_WHAT THE EXERCISE ASKS:_
Only the lines from the top of the data through the line with "def SeqUnit.prog (x" should be repeated, each exactly as written.

_TASK INPUTS:_
——————————
-- ==== Sys2Proof/Machine/Slots.lean ====
section
/-! DEFINITION. Slots of the sequencers and the bank swap (R225 to R232, R241, R249, R250).  Slot kinds are 0 LINE,
1 STRIP, 2 EVENT, 3 TICK. -/
namespace Sys2Proof.Machine

def State.seqU (s : State) (q : Nat) : SeqUnit := Tab.get (fun _ => SeqUnit.init) s.seq.unit q

def State.setSeqU (s : State) (q : Nat) (x : SeqUnit) : State :=
  { s with seq := { s.seq with unit := Tab.set (fun _ => SeqUnit.init) s.seq.unit q x } }

def State.onSeq (s : State) (q : Nat) (f : SeqUnit → SeqUnit) : State := s.setSeqU q (f (s.seqU q))

/-- SEQ_STATUS.STATE: 0 STOPPED, 1 IDLE, 2 RUNNING, 3 HALTED (R231). -/
def seqState (s : State) (q : Nat) : Nat := s.fld .seq (SEQ_STATUS q) 31 30

def State.seqGo (s : State) (q st : Nat) : State := s.put .seq (SEQ_STATUS q) 31 30 st

/-- The program of a bank. -/
def SeqUnit.prog (x : SeqUnit) (bank : Bool) : Option Program := if bank then x.bank1 else x.bank0

/-- The program a sequencer executes. -/
def activeProg (s : State) (q : Nat) : Option Program := (s.seqU q).prog (s.flag .seq (SEQ_STATUS q) 29)

/-- The lead sequencer of a stream (R226). -/
def leadOf (s : State) (t : Nat) : Option Nat :=
  if hasTiles s t then (mapStream s t).map (fun e => e.tileFirst) else none

/-- The stream a sequencer leads. -/
def ledStream (s : State) (q : Nat) : Option Nat := (activeProg s q).bind (fun p => if p.stream < 96 then some p.stream else none)

/-- Entry index of a slot kind; none for 0xFFFF (R244). -/
def Program.entryOf (p : Program) (kind : Nat) : Option Nat :=
  let e := atD p.entry kind 0xFFFF
  if e = 0xFFFF then none else some e

/-- A slot cause arrives at a sequencer (R227): kept until its slot command takes it. -/
def State.seqCause (s : State) (q kind : Nat) (arg : Word) : State :=
  let st := seqState s q
  if st = 1 ∨ st = 2 then
    match (activeProg s q).bind (fun p => p.entryOf kind) with
    | some _ => s.onSeq q (fun x => { x with causes := x.causes ++ [(kind, arg)] })
    | none => s
  else s

/-- A 32-bit X register. -/
def seqX (s : State) (q i : Nat) : Word := s.rd .seq (SEQ_X q i) 

/-- Load X0 to X15. -/
def State.loadX (s : State) (q : Nat) (xs : List Word) : State := s.wrList .seq (SEQ_X q 0) xs

/-- The motion words LDS reads of a source (R237): MOTION, SPEED, POS. -/
def motionWords (s : State) (m : Nat) : Word × Word × Word :=
  let v := sourceView s m
  (BitVec.ofNat 32 (v.state + 4 * b2n v.dec + 8 * b2n (s.ms m).lost + 16 * b2n v.holdover), BitVec.ofInt 32 v.speed,
    (fixPos (v.posAt (s.now * 1000))).setWidth 32)

/-- The register of the most cycles a kind used (R231). -/
def peakAt (q kind : Nat) : Nat :=
  if kind = 0 then SEQ_PEAK_LINE q else if kind = 1 then SEQ_PEAK_STRIP q else if kind = 2 then SEQ_PEAK_EVENT q
  else SEQ_PEAK_TICK q

/-- The running slot is over: X registers and peak are kept, loop counters reset (R231, R236). -/
def State.slotOver (s : State) (q st : Nat) : State :=
  match (s.seqU q).slot with
  | none => s.seqGo q st
  | some sl =>
    let s := s.loadX q sl.x
    let a := peakAt q sl.kind
    let s := if s.fld .seq a 15 0 < sl.used then s.put .seq a 15 0 (capNat 65535 sl.used) else s
    (s.onSeq q (fun x => { x with slot := none })).seqGo q st

/-- Ticks before now are over for a sequencer: one that begins to run takes those to come (R227). -/
def SeqUnit.ticksOver (x : SeqUnit) (now : Nat) : SeqUnit :=
  { x with lastTick := some (max (x.lastTick.getD 0) (now - 1)) }

/-- A sequencer switches to its other bank (R249, R250); a subscription that is not enabled there discards its pending
event (R329). -/
def State.seqSwitch (s : State) (q : Nat) (init : Bool) : State :=
  let s := s.slotOver q (if seqState s q = 2 then 1 else seqState s q)
  let b := !s.flag .seq (SEQ_STATUS q) 29
  let s := (s.setb .seq (SEQ_STATUS q) 29 b).onSeq q (fun x => x.ticksOver s.now)
  match (s.seqU q).prog b with
  | none => (s.onSeq q (fun x => { x with held := [] })).seqGo q 0
  | some p =>
    let s := s.onSeq q (fun x => { x with held := x.held.filter (fun e => tbit (atD p.subs e.1 0) 15) })
    let s := if init || p.initOnSwap then s.loadX q p.xInit else s
    s.seqGo q 1

/-- SWAP_LEFT (R231). -/
def State.swapLeft (s : State) : State :=
  s.put .seq SEQ_IMG_STATUS 5 0 (match s.seq.swap with | some w => w.left.length | none => 0)

/-- The registers of the active image (R231), and the points it gives the clusters (R366). -/
def State.imageRegs (s : State) (i : Image) : State :=
  (((s.wr64 .seq SEQ_IMG_BUILD_LO SEQ_IMG_BUILD_HI i.build).wr .seq SEQ_IMG_MAP_CRC (BitVec.ofNat 32 i.mapCrc)).setb
    .seq SEQ_IMG_STATUS 31 true).imageOps i.map

/-- SQS switches last; the flight and rule banks become active, route 0 of each kind is selected (R265) and the swap
ends (R250). -/
def State.swapFinish (s : State) : State :=
  match s.seq.swap, s.seq.staged with
  | some _, some i =>
    let s := (s.seqSwitch 32 false).ejtSwap
    let s : State := { s with seq := { s.seq with active := some i, staged := none, swap := none } }
    let s : State := { s with host := { s.host with route := [], routeQ := [] } }
    let s := (s.imageRegs i).setb .seq SEQ_IMG_STATUS 30 (!s.flag .seq SEQ_IMG_STATUS 30)
    let s := ((s.setb .seq SEQ_IMG_STATUS 29 false).setb .seq SEQ_IMG_STATUS 28 false).swapLeft
    s.publish 0x236 (lo32 i.build)
  | _, _ => s

/-- The swap waits for the next TICK slot of SQS alone (R250). -/
def swapWaitsSqs (s : State) : Bool :=
  match s.seq.swap with
  | some w => w.left == [32] && w.copied.isSome
  | none => false

/-- Start a slot (R227); SQS switches at the start of its TICK slot, last in a swap (R250). -/
def State.startSlot (s : State) (q kind : Nat) (arg : Word) : State :=
  let s := if q = 32 ∧ kind = 3 ∧ swapWaitsSqs s then s.swapFinish else s
  match (activeProg s q).bind (fun p => p.entryOf kind) with
  | none => s
  | some e =>
    let x0 := s
    let sl : SlotSt :=
      { kind := kind, pc := e, start := s.now, used := 0, loops := []
        x := (List.range 16).map (fun i => seqX x0 q i)
        motion := (List.range 8).map (fun m => motionWords x0 m)
        evArg := if kind = 2 then arg else 0#32, waiting := none }
    ((s.onSeq q (fun x => { x with slot := some sl })).seqGo q 2).count .seq (SEQ_CNT_SLOTS q)

/-- The pending bit of a kind: 8 LINE, 9 STRIP, 10 EVENT, 11 TICK (R231). -/
def slotPending (s : State) (q kind : Nat) : Bool := s.flag .seq (SEQ_STATUS q) (8 + kind)

/-- When no slot runs, the next pending slot starts, in the order STRIP, LINE, EVENT, TICK (R228). -/
def State.nextSlot (s : State) (q : Nat) : State :=
  if seqState s q ≠ 1 then s
  else match ([1, 0, 2, 3] : List Nat).find? (fun k => slotPending s q k) with
    | some k => (s.setb .seq (SEQ_STATUS q) (8 + k) false).startSlot q k (s.seqU q).evArg
    | none => s

/-- The slot ends and the next pending one starts (R228). -/
def State.endSlot (s : State) (q : Nat) : State := (s.slotOver q 1).nextSlot q

/-- Bits of a slot kind as LDS SLOT and the fault records show it (log 18). -/
def kindBit (kind : Nat) : Nat := 2 ^ kind

/-- A fault of a sequencer (R231, R232, R241, R390): FAULT and FAULT_PC, the report; with HALT_ON_FAULT it
halts, and its generator in SEQ mode issues no triggers.  Whether the running slot ends is the caller's. -/
def State.seqFault (s : State) (q fault code detail : Nat) (ends : Bool) : State :=
  let pc := match (s.seqU q).slot with
    | some sl => sl.pc
    | none => 0
  let s := (s.put .seq (SEQ_STATUS q) 28 24 fault).put .seq (SEQ_STATUS q) 23 12 pc
  let s := s.contained 52 code q detail
  if s.flag .seq (SEQ_CTRL q) 0 then
    let s := match ledStream s q with
      | some t => if genMode s t = 5 then s.setGen t { s.gen t with due := [] } else s
      | none => s
    (s.slotOver q 3).onSeq q (fun x => { x with causes := [] })
  else if ends then s.endSlot q else s

/-- A cause of a kind is taken: its slot starts, or becomes pending, or is dropped as an overrun (R227,
R228). -/
def State.takeCause (s : State) (q kind : Nat) (arg : Word) : State :=
  if seqState s q = 1 then s.startSlot q kind arg
  else if seqState s q ≠ 2 then s
  else if slotPending s q kind then
    (s.count .seq (SEQ_CNT_OVERRUN q)).seqFault q 2 0x11 (kindBit kind * 2 ^ 16) false
  else
    let s := s.setb .seq (SEQ_STATUS q) (8 + kind) true
    if kind = 2 then s.onSeq q (fun x => { x with evArg := arg }) else s

/-- EARLY: the cause comes sooner than the declared minimum after the previous one (R241). -/
def State.earlyCheck (s : State) (q : Nat) (last : Option Nat) (least : Nat) : State :=
  match last with
  | some t =>
    if s.now < t + least then (s.setb .seq (SEQ_STATUS q) 0 true).count .seq (SEQ_CNT_EARLY q) else s
  | none => s

/-- Take the oldest cause of a kind, if one has arrived (R227); LINE waits for a STRIP that came with it. -/
def State.slotCommand (s : State) (q kind : Nat) : State :=
  let x := s.seqU q
  if kind = 0 ∧ x.causes.any (fun c => c.1 == 1) then s
  else match x.causes.find? (fun c => c.1 == kind), activeProg s q with
    | some c, some p =>
      let s := s.onSeq q (fun x => { x with causes := x.causes.erase c })
      let s := if kind = 0 then
          (s.earlyCheck q x.lastLine p.minLine).onSeq q (fun x => { x with lastLine := some s.now })
        else if kind = 2 then
          (s.earlyCheck q x.lastEvent p.minEvent).onSeq q (fun x => { x with lastEvent := some s.now })
        else s
      s.takeCause q kind c.2
    | _, _ => s

/-- STRIP_SLOT (R227, R228). -/
def execStripSlot (q : Fin 33) (s : State) : Host.Outcome State Fault Refusal := .next (s.slotCommand q 1)

/-- LINE_SLOT (R227, R228). -/
def execLineSlot (q : Fin 33) (s : State) : Host.Outcome State Fault Refusal := .next (s.slotCommand q 0)

/-- EVENT_SLOT (R227, R228). -/
def execEventSlot (q : Fin 33) (s : State) : Host.Outcome State Fault Refusal := .next (s.slotCommand q 2)

/-! ### Bank swap (R249, R250) -/

/-- The bank of a kind that the active set uses. -/
def PixStream.sel (x : PixStream) (kind : Nat) : Bool :=
  if kind = 0 then x.flatSel else if kind = 1 then x.defectSel else x.toneSel

/-- The tables of a stream that an image carries, into the banks not in use of its tiles (R249, R250). -/
def State.tablesCopy (s : State) (t : Nat) (i : Image) : State :=
  let tiles := ((i.map.strs.find? (fun e => e.stream == t)).map StrEnt.tileList).getD []
  let s := match i.sect 0x10 t with
    | some b => s.putOtherBank t tiles (some b)
    | none => s
  let x := s.pixStream t
  let s := match i.sect 0x11 t with
    | some b => s.putBanks tiles 0 0 (!x.flatSel) (some b)
    | none => s
  let s := match i.sect 0x12 t with
    | some b => s.putBanks tiles 1 0 (!x.defectSel) (some b)
    | none => s
  s.each (List.range 4) (fun s c =>
    match i.sect 0x13 (t + c * 256) with
    | some b => s.putBanks tiles 2 c (!x.toneSel) (some b)
    | none => s)

/-- The tables of a stream that an image carries become active, as an arm would make them (R250). -/
def State.tablesUse (s : State) (t : Nat) (i : Image) : State :=
  let s := if (i.sect 0x10 t).isSome then
      let b := !s.flag .obj (OBJ_STATUS t) 8
      ((s.setb .obj (OBJ_STATUS t) 8 b).setb .obj (OBJ_CLS_SEL t) 31 b).noTableSync t
    else s
  s.onPix t (fun x => { x with
    flatSel := x.flatSel != (i.sect 0x11 t).isSome
    defectSel := x.defectSel != (i.sect 0x12 t).isSome
    toneSel := x.toneSel != (List.range 4).any (fun c => (i.sect 0x13 (t + c * 256)).isSome) })

/-- The verdict tables of an image, into the banks not in use (R249). -/
def State.verdictTables (s : State) (i : Image) : State :=
  s.each (List.range 4) (fun s k =>
    let s := match i.sect 0x14 k with
      | some b => s.setVTable false k ((flightTable s k).load (some b))
      | none => s
    match i.sect 0x15 k with
    | some b => s.setVTable true k ((ruleTable s k).load (some b))
    | none => s)

/-- SQS has a TICK entry (R250). -/
def sqsTicks (s : State) : Bool := ((activeProg s 32).bind (fun p => p.entryOf 3)).isSome

/-- A sequencer whose turn has come switches, with its stream's tables; SQS follows at once when it has no
TICK entry (R250). -/
def State.bankSwitch (s : State) (q : Nat) : State :=
  match s.seq.swap, s.seq.staged with
  | some w, some i =>
    if w.left.contains q && w.copied.isSome && q < 32 then
      let ts := (i.map.strs.filter (fun e => e.tileFirst == q && decide (0 < e.tiles))).map (fun e => e.stream)
      let s := s.each ts (fun s t => s.tablesUse t i)
      let s := s.seqSwitch q false
      let left := w.left.erase q
      let s : State := { s with seq := { s.seq with swap := some { w with left := left } } }
      let s := s.swapLeft
      if left = [32] ∧ ¬ sqsTicks s then s.swapFinish else s
    else s
  | _, _ => s

/-- A sequencer may switch outside a strip boundary: its stream does not run, or had no line start for
100 ms (R250). -/
def switchAtOnce (s : State) (q : Nat) : Bool :=
  match s.seq.swap with
  | some w =>
    (match w.copied, (List.range 96).find? (fun t => leadOf s t == some q) with
      | some _, some t => !streamOn s t || decide ((s.pixStream t).lineAt + 100000000 ≤ s.now)
      | some _, none => true
      | none, _ => false)
  | none => false

/-- SEQ_BANK_SWITCH (R250). -/
def execSeqBankSwitch (q : Fin 33) (s : State) : Host.Outcome State Fault Refusal :=
  .next (if switchAtOnce s q then s.bankSwitch q else s)

/-- The line starts of a stream for its lead sequencer: the LINE cause, and a count since the copy of a swap
ended (R227, R250). -/
def State.seqLineStart (s : State) (t : Nat) : State :=
  match leadOf s t with
  | none => s
  | some q =>
    let copied := match s.seq.swap with
      | some w => w.copied.isSome
      | none => false
    (s.onSeq q (fun x => { x with lineStarts := if copied then x.lineStarts + 1 else 0 })).seqCause q 0 0#32

/-- A strip boundary of a stream: its lead sequencer may switch banks, and the stream its tables (R250). -/
def State.seqBoundary (s : State) (t : Nat) : State :=
  match leadOf s t with
  | some q => if 2 ≤ (s.seqU q).lineStarts then s.bankSwitch q else s
  | none => s

/-- The STRIP cause, which strip 0 has at the stream's first line start (R227). -/
def State.seqStrip (s : State) (t : Nat) (cause : Bool) : State :=
  match leadOf s t with
  | some q => if cause then s.seqCause q 1 0#32 else s
  | none => s

/-- A stream without EN has no LINE or STRIP slots: those that wait are gone (R230). -/
def State.leadStop (s : State) (t : Nat) : State :=
  match leadOf s t with
  | none => s
  | some q =>
    (s.put .seq (SEQ_STATUS q) 9 8 0).onSeq q (fun x => { x with causes := x.causes.filter (fun c => decide (2 ≤ c.1)) })

/-- Whether a TICK of a program is due at an instant, the last one at another (R227). -/
def tickDue (p : Program) (last now : Nat) : Bool :=
  decide (0 < p.tickPeriod) && decide (p.tickPhase ≤ now) &&
    decide (last < p.tickPhase + (now - p.tickPhase) / p.tickPeriod * p.tickPeriod)

/-- TICK_SLOT (R227, R228): TB has reached a tick. -/
def execTickSlot (q : Fin 33) (s : State) : Host.Outcome State Fault Refusal :=
  .next (match activeProg s q with
    | some p =>
      let st := seqState s q
      if tickDue p ((s.seqU q).lastTick.getD 0) s.now ∧ (st = 1 ∨ st = 2) ∧ (p.entryOf 3).isSome then
        (s.onSeq q (fun x => { x with lastTick := some s.now })).takeCause q 3 0#32
      else s
    | none => s)

end Sys2Proof.Machine
end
——————————
_RESPONSE AREA:_
-- ==== Sys2Proof/Machine/Slots.lean ====
section
/-! DEFINITION. Slots of the sequencers and the bank swap (R225 to R232, R241, R249, R250).  Slot kinds are 0 LINE,
1 STRIP, 2 EVENT, 3 TICK. -/
namespace Sys2Proof.Machine

def State.seqU (s : State) (q : Nat) : SeqUnit := Tab.get (fun _ => SeqUnit.init) s.seq.unit q

def State.setSeqU (s : State) (q : Nat) (x : SeqUnit) : State :=
  { s with seq := { s.seq with unit := Tab.set (fun _ => SeqUnit.init) s.seq.unit q x } }

def State.onSeq (s : State) (q : Nat) (f : SeqUnit → SeqUnit) : State := s.setSeqU q (f (s.seqU q))

/-- SEQ_STATUS.STATE: 0 STOPPED, 1 IDLE, 2 RUNNING, 3 HALTED (R231). -/
def seqState (s : State) (q : Nat) : Nat := s.fld .seq (SEQ_STATUS q) 31 30

def State.seqGo (s : State) (q st : Nat) : State := s.put .seq (SEQ_STATUS q) 31 30 st

/-- The program of a bank. -/
def SeqUnit.prog (x : SeqUnit) (bank : Bool) : Option Program := if bank then x.bank1 else x.bank0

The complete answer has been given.